* _WHAT THE TASK ASKS_:
Please filter the entries for the word "busGate" and copy every line that has it.

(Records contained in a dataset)
○ ○ ○

/-- DMA_TRANSFER_HALT (R373, R375, R376, Table 14.6): a transfer that cannot complete ends after `done` bytes, of those
that its cause lets it write. `hostErr`: a host read failed; an aborted tile transfer ends with CANCELLED. -/
def State.xferHalt (s : State) (u : DmaUnit) (done : Nat) (hostErr : Bool) (host : List Byte) : State :=
  match s.xferOf u with
  | none => s
  | some x =>
    let aborted := match u with | .tile t n => (match (s.tchan (t.val * 8 + n.val)).active with | some j => j.aborted | none => false) | _ => false
    match s.xferFault x with
    | some (st, k) => s.xferStop u x (if aborted then 0x16 else st) (x.moved (min done k)) host
    | none =>
      if aborted then s.xferStop u x 0x16 (x.moved (min done x.d.len)) host
      else if hostErr ∧ x.d.srcSp = 1 then s.xferStop u x 0x63 (x.moved (min done (x.d.len - 1))) host
      else s

def execDmaTransferHalt (unit : DmaUnit) (done : Nat) (hostErr : Bool) (host : List Byte) (s : State) : Host.Outcome State Fault Refusal :=
  .next (s.xferHalt unit done hostErr host)

/-! ## Hub channels (R368 to R371) -/

/-- Descriptor words of a register set. -/
def State.setWords (s : State) (c k : Nat) : List Byte :=
  (List.range 16).flatMap (fun j => leBytes 4 (s.reg (if k = 0 then .DMA_CH_SET0 else .DMA_CH_SET1) (c * 16 + j)))

/-- A set is armed or active. -/
def DmaChan.setBusy (x : DmaChan) (k : Nat) : Bool := x.armed.contains k || (match x.active with | some w => w.kind == k | none => false)

/-- DMA_ARM (R370). -/
def State.dmaArm (s : State) (c k : Nat) (src : Source) : State :=
  if (s.dma c).setBusy k then s.werrReg .DMA_CH_CTRL c src else s.setDma c { s.dma c with armed := (s.dma c).armed ++ [k] }

def execDmaArm (chan : Fin 64) (set : Fin 2) (src : Source) (s : State) : Host.Outcome State Fault Refusal :=
  .next (s.busGate (RegId.offset .DMA_CH_CTRL chan.val) src (s.dmaArm chan.val set.val src))

/-- DMA_ABORT (R375): set and queue work is aborted; jobs are unaffected. -/
def State.dmaAbort (s : State) (c : Nat) : State :=
  let x := s.dma c
  if x.active.isSome ∨ x.armed ≠ [] then s.setDma c { x with aborting := true } else s

def execDmaAbort (chan : Fin 64) (src : Source) (s : State) : Host.Outcome State Fault Refusal := .next (s.busGate (RegId.offset .DMA_CH_CTRL chan.val) src (s.dmaAbort chan.val))

/-- DMA_ABORT_COMPLETE (R375, R376): `done` bytes of the active transfer were written; the descriptors return. DEDUCED, log entry 55. -/
def State.dmaAborted (s : State) (c done : Nat) (host : List Byte) : State :=
  let x := s.dma c
  if !x.aborting then s
  else
    let s1 := match x.active with
      | none => s.setFld Fld.DMA_CH_STAT_LAST_STATUS c 0x16
      | some w =>
        let y : Xfer := { desc := w.desc, hub := true, exec := 384 + c, func := s.workFunc c w, n := w.n, ue := w.ue }
        let k := y.moved (min done (match s.xferFault y with | some f => f.2 | none => y.d.len))
        ((if y.starts then s.xferPart y host k else s).doneBytes c k y.d.len).chainEnd c w 0x16
    (s1.bump .DMA_CH_CNT_HALT c).setDma c { halted := true }

def execDmaAbortComplete (chan : Fin 64) (done : Nat) (host : List Byte) (s : State) : Host.Outcome State Fault Refusal :=
  .next (s.dmaAborted chan.val done host)

/-- DMA_RESUME (R375). -/
def execDmaResume (chan : Fin 64) (src : Source) (s : State) : Host.Outcome State Fault Refusal :=
  .next (s.busGate (RegId.offset .DMA_CH_CTRL chan.val) src (s.setDma chan.val { s.dma chan.val with halted := false }))

/-- DMA_CLR_STATS (R378). -/
def State.dmaClr (s : State) (c : Nat) : State := s.clearRegs [.DMA_CH_CNT_XFER, .DMA_CH_CNT_HALT, .DMA_CH_CNT_JOBGR] c

def execDmaClrStats (chan : Fin 64) (src : Source) (s : State) : Host.Outcome State Fault Refusal := .next (s.busGate (RegId.offset .DMA_CH_CTRL chan.val) src (s.dmaClr chan.val))

/-- DMA cost of a job's task, in channel-grains. -/
def State.dmaCost (s : State) (c : Curd) : Nat :=
  match s.orderOf c.handle with
  | none => 0
  | some o => (((o.tasks.getD c.task default).costs.filter (fun x => x.1 == 9)).map (fun x => x.2.2)).sum

/-- The started HUB_DMA jobs that have not ended: newly started ones read their argument block (R363, R371). DEDUCED, log entry 34. -/
def State.dmaJobsNow (s : State) : State :=
  let live := s.curds.filter (fun c => c.cls == 8 && c.st == .running)
  let kept := s.dmaJobs.filter (fun j => live.any (fun c => c.addr == j.curd))
  let new := live.filter (fun c => !(kept.any (fun j => j.curd == c.addr)))
  let t := new.foldl (fun (t : State) c => (t.fetchDesc c.args 0x3FF c.handle).2.2) s
  { t with dmaJobs := kept ++ new.map (fun c => { curd := c.addr, remaining := s.dmaCost c, desc := s.caveRead c.args 64, ue := !s.rangeOk 0 c.args 64 }) }

/-- Order of service: remaining descending, then selection key (R119). -/
def State.jobBefore (s : State) (a b : DmaJob) : Bool :=
  if a.remaining = b.remaining then
    match s.curdAt a.curd, s.curdAt b.curd with
    | some x, some y => keyBefore x y
    | _, _ => true
  else b.remaining < a.remaining

def State.insertJob (s : State) (j : DmaJob) : List DmaJob → List DmaJob
  | [] => [j]
  | x :: r => if s.jobBefore j x then j :: x :: r else x :: s.insertJob j r

/-- A job's first service: its channel becomes its executor, its DISPATCH record is written (R368). -/
def State.firstService (s : State) (a c : Nat) : State :=
  match s.curdAt a with
  | none => s
  | some cu =>
    if cu.exec ≠ 0x3FF then s
    else
      let s1 := (s.modCurd a (fun x => { x with exec := 384 + c })).trace 4 2 0 (384 + c) false cu
      if cu.token then s1.setFlow cu.flow { s1.flow cu.flow with holder := 384 + c } else s1

/-- Channels for the served jobs, in order: the one held before, or the highest free one; sentinel writes have taken those below
`first`. -/
def assignChans (first : Nat) (kept : List Nat) : List DmaJob → List Nat → List (DmaJob × Nat)
  | [], _ => []
  | j :: r, used =>
    match j.chan.filter (fun c => first ≤ c) with
    | some c => (j, c) :: assignChans first kept r used
    | none =>
      match ((List.range 64).reverse).find? (fun c => first ≤ c && !used.contains c && !kept.contains c) with
      | some c => (j, c) :: assignChans first kept r (c :: used)
      | none => []

/-- A channel without a job takes its armed set, then its queue (R368 to R371). -/
def State.chanTake (s : State) (c : Nat) : State :=
  let x := s.dma c
  if x.active.isSome ∨ x.halted ∨ x.aborting then s
  else match x.armed with
    | k :: r => s.setDma c { x with armed := r, active := some { kind := k, desc := s.setWords c k } }
    | [] =>
      let q := s.dmaQueue c
      if s.fld Fld.DMA_CH_CFG_QEN c = 1 ∧ s.qType q = 7 ∧ s.qState q ≠ 0 ∧ 0 < s.qOcc q
          ∧ !((List.range 64).any (fun e => e != c && s.dmaQueue e == q && (match (s.dma e).active with | some w => w.kind == 2 | none => false))) then
        let p := readBytes s.cave (s.slotAddr q (s.reg .Q_HEAD q)) 32
        -- a descriptor of another form than Table 4.4 names no DMA descriptor: the work ends with BAD_PARAM (R6)
        if !ptrOk p ∨ bitAt (u8 p 21) 0 then s.setDma c { x with active := some { kind := 2, desc := zeros 64, ptr := p } }
        else
        let f := s.fetchDesc (bits (u64 p 0) 39 0) (384 + c) 0
        f.2.2.setDma c { x with active := some { kind := 2, desc := f.1, ptr := p, ue := f.2.1 } }
      else s

/-- DMA_GRAIN (R368): the result writes of sentinels that fired since the last one have the channels from DC0 upward, one each; jobs
take channels from DC63 downward, those with cost left first; the channels left serve sets and queues. DEDUCED, log entry 55. -/
def State.dmaGrain (s0 : State) : State :=
  if !s0.gridRun then (List.range 64).foldl (fun (t : State) c => t.chanTake c) s0
  else
    let first := min 64 s0.sentWrites
    let s : State := { s0.dmaJobsNow with sentWrites := 0 }
    let srt := s.dmaJobs.foldr s.insertJob []
    let js := ((srt.filter (fun j => j.remaining != 0)) ++ srt.filter (fun j => j.remaining == 0)).take (64 - first)
    let kept := js.filterMap DmaJob.chan
    let asg := assignChans first kept js []
    let s1 := { s with dmaJobs := s.dmaJobs.map (fun j =>
      match asg.find? (fun (a : DmaJob × Nat) => a.1.curd == j.curd) with
      | some a => { j with chan := some a.2, remaining := j.remaining - 1 }
      | none => { j with chan := none }) }
    let s2 := asg.foldl (fun (t : State) a => (t.firstService a.1.curd a.2).bump .DMA_CH_CNT_JOBGR a.2) s1
    (List.range 64).foldl (fun (t : State) c => if c < first || asg.any (fun a => a.2 == c) then t else t.chanTake c) s2

def execDmaGrain (s : State) : Host.Outcome State Fault Refusal := .next s.dmaGrain

/-! ## Tile channels and the region port (R372, R440) -/

/-- TILE_DMA_GO (R372): a core's store of 1 to GO of a channel of its tile. -/
def execTileDmaGo (core : Fin 256) (chan : Fin 4) (s : State) : Host.Outcome State Fault Refusal :=
  .next (s.tileGo core.val (coreTile core.val * 8 + chan.val))

/-- REGION_COMMAND_GO (R440): the same at the region port. -/
def execRegionCommandGo (core : Fin 256) (s : State) : Host.Outcome State Fault Refusal :=
  .next (s.tileGo core.val (coreTile core.val * 8 + 4))

/-- A region command's descriptor is valid: OP 0x0C, a declared FUNCTION, spaces of the die, ranges apart. -/
def Xfer.regionOk (x : Xfer) (nFunc : Nat) : Bool :=
  let d := x.d
  let a := x.side d.srcSp d.src; let b := x.side d.dstSp d.dst
  u8 x.desc 0 == 0x0C && u8 x.desc 1 ≤ 1 && u8 x.desc 3 < nFunc && decide (1 ≤ d.len ∧ d.len ≤ 67108864)
    && spaceOk false d.srcSp d.src && spaceOk false d.dstSp d.dst && d.srcSp != 1 && d.dstSp != 1 && d.next == 0 && d.stat == 0
    && allZero (slice x.desc 40 24) && !(a.1 == b.1 && a.2 < b.2 + d.len && b.2 < a.2 + d.len)

/-- REGION_COMMAND_END (R440, R441): a command ends with its output written, or with the status of what stopped it. -/
def State.regionEnd (s : State) (tile : Nat) : State :=
  let k := tile * 8 + 4
  let rg := 1 + tile / 16
  match (s.tchan k).active with
  | none => s
  | some j =>
    let x : Xfer := { desc := j.desc, hub := false, tile := tile, exec := 0x400 + j.core, curd := j.curd, handle := ((j.curd.bind s.curdAt).map Curd.handle).getD 0 }
    let fin := fun (t : State) (st done : Nat) (good : Bool) =>
      let c := t.tchan k
      let t1 := t.setTchan k { c with active := c.armed, armed := none, lastStatus := st, done := done }
      if good then t1.bump .LR_CNT_CMD rg else t1
    if j.aborted then fin s 0x16 0 false
    else if j.lost ∨ s.fld Fld.LR_STAT_STATE rg ≠ 3 then fin s 0x30 0 false
    else if !x.regionOk (s.fld Fld.LR_CAP_CAP rg) then fin s 0x21 0 false
    else match s.firstFault x false with
      | some (_, st) => fin (s.xferNote x st) st 0 false
      | none =>
        let a := x.side x.d.srcSp x.d.src
        let src := (List.range x.d.len).map (s.sideByte a [])
        let out := (List.range x.d.len).map (Config.lrFunction (s.reg .LR_ID rg) (s.reg .LR_VER rg) (u8 j.desc 3) src)
        fin ((s.readRange a.1 a.2 x.d.len x.die 0 x.exec x.handle).sideWrite x (x.side x.d.dstSp x.d.dst) 0 out) 0x10 x.d.len true

def execRegionCommandEnd (tile : Fin 64) (s : State) : Host.Outcome State Fault Refusal := .next (s.regionEnd tile.val)

end Sys2Proof.Machine
end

○ ○ ○

* _PROBLEM SOLUTION_:
  .next (s.busGate (RegId.offset .DMA_CH_CTRL chan.val) src (s.dmaArm chan.val set.val src))
def execDmaAbort (chan : Fin 64) (src : Source) (s : State) : Host.Outcome State Fault Refusal := .next (s.busGate (RegId.offset .DMA_CH_CTRL chan.val) src (s.dmaAbort chan.val))
  .next (s.busGate (RegId.offset .DMA_CH_CTRL chan.val) src (s.setDma chan.val { s.dma chan.val with halted := false }))
def execDmaClrStats (chan : Fin 64) (src : Source) (s : State) : Host.Outcome State Fault Refusal := .next (s.busGate (RegId.offset .DMA_CH_CTRL chan.val) src (s.dmaClr chan.val))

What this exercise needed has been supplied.